* [DATA RECORDS]

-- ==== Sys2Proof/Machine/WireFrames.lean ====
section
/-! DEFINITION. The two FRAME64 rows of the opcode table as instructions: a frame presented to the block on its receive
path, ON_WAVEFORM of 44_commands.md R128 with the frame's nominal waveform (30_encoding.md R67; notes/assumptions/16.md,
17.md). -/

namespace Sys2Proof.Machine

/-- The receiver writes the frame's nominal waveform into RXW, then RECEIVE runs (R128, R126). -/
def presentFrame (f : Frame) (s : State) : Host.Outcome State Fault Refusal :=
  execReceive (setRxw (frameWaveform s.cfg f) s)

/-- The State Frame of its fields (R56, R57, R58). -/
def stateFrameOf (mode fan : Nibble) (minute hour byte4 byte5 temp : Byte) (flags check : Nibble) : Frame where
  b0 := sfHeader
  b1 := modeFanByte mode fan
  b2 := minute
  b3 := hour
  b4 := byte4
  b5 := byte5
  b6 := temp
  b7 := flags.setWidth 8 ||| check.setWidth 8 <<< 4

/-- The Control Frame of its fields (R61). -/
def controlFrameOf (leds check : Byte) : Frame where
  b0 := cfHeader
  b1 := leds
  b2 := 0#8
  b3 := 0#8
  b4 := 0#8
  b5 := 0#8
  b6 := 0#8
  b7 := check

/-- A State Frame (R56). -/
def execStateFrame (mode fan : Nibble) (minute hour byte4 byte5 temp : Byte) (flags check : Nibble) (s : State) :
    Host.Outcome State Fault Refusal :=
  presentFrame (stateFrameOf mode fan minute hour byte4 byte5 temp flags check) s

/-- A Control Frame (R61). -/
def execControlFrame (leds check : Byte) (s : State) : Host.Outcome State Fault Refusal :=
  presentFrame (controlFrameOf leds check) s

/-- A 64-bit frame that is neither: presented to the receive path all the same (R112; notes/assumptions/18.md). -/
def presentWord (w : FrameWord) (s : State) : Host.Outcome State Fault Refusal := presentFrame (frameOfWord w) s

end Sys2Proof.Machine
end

---

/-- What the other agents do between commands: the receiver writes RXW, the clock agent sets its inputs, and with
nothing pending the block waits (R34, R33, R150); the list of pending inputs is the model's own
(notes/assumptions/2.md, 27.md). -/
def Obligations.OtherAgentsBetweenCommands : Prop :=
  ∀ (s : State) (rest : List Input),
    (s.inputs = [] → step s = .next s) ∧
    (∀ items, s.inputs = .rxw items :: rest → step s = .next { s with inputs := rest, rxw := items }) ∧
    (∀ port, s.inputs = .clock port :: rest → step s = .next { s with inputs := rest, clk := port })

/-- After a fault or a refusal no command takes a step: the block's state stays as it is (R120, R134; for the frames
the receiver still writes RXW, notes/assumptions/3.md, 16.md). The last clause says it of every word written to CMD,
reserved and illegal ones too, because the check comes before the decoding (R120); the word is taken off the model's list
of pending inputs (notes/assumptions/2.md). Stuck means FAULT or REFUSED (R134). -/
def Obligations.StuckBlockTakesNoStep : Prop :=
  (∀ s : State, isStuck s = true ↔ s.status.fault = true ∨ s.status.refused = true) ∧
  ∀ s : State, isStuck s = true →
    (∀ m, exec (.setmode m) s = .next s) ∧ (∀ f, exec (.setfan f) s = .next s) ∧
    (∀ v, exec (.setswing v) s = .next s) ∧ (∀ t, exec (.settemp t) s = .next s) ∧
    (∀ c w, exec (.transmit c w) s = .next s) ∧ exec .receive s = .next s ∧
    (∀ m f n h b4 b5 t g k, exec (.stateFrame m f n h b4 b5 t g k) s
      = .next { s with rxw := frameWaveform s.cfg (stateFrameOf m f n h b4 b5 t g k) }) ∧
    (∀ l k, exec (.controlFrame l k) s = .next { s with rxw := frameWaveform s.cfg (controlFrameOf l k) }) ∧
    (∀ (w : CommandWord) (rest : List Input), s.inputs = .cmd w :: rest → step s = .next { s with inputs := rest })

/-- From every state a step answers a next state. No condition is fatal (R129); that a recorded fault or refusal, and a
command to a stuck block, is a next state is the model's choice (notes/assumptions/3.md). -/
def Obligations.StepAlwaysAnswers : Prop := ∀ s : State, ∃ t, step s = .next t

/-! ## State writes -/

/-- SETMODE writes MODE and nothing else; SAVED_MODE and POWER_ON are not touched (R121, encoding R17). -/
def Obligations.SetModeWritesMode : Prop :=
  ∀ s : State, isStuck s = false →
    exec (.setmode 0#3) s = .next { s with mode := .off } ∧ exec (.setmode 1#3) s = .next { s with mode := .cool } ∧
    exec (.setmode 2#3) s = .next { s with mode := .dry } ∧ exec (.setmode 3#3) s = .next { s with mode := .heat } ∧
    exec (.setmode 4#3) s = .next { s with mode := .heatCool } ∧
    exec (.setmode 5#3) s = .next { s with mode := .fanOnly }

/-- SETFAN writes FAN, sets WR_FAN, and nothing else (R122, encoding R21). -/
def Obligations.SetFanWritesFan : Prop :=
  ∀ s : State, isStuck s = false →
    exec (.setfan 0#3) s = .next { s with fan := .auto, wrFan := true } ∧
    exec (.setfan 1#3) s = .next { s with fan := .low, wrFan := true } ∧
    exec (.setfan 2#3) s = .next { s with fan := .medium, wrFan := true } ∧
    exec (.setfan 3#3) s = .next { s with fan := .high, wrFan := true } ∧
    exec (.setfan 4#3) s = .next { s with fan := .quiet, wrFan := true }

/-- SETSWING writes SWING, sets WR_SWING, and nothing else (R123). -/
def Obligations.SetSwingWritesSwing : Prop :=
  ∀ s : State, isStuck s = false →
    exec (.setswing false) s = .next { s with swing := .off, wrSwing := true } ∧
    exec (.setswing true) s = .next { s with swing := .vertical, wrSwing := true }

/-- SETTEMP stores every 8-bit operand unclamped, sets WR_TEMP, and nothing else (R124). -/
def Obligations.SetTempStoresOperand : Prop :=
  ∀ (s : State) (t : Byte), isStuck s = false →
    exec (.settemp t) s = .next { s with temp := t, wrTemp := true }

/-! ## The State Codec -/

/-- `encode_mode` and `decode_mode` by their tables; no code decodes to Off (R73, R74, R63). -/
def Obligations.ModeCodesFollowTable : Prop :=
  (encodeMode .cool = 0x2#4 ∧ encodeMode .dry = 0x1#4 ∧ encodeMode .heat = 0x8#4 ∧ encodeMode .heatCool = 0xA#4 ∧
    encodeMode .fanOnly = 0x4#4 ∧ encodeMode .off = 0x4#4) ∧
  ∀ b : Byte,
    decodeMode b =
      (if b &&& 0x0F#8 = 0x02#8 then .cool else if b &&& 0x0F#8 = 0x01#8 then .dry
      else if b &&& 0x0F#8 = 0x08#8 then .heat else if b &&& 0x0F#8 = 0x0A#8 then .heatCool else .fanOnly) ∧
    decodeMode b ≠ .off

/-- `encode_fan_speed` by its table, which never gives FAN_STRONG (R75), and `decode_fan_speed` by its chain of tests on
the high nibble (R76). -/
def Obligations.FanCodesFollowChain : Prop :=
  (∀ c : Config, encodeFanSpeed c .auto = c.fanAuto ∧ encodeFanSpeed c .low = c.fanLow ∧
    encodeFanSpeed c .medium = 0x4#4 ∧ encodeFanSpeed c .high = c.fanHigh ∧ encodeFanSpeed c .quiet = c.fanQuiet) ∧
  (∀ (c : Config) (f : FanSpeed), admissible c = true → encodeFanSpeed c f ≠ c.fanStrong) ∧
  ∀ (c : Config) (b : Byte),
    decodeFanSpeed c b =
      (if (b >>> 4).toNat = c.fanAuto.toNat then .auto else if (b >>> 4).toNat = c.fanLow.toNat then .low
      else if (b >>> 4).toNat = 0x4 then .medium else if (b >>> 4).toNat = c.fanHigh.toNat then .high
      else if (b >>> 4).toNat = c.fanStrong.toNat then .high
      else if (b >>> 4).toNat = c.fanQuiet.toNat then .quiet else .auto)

* [PROBLEM REQUIREMENTS]
Only the lines from the one containing "execReceive (setRxw (frameWaveform" through the one containing "b2 := minute" are to be retyped, both boundary lines included, with no other material.

* [TASK ANSWER]
  execReceive (setRxw (frameWaveform s.cfg f) s)

/-- The State Frame of its fields (R56, R57, R58). -/
def stateFrameOf (mode fan : Nibble) (minute hour byte4 byte5 temp : Byte) (flags check : Nibble) : Frame where
  b0 := sfHeader
  b1 := modeFanByte mode fan
  b2 := minute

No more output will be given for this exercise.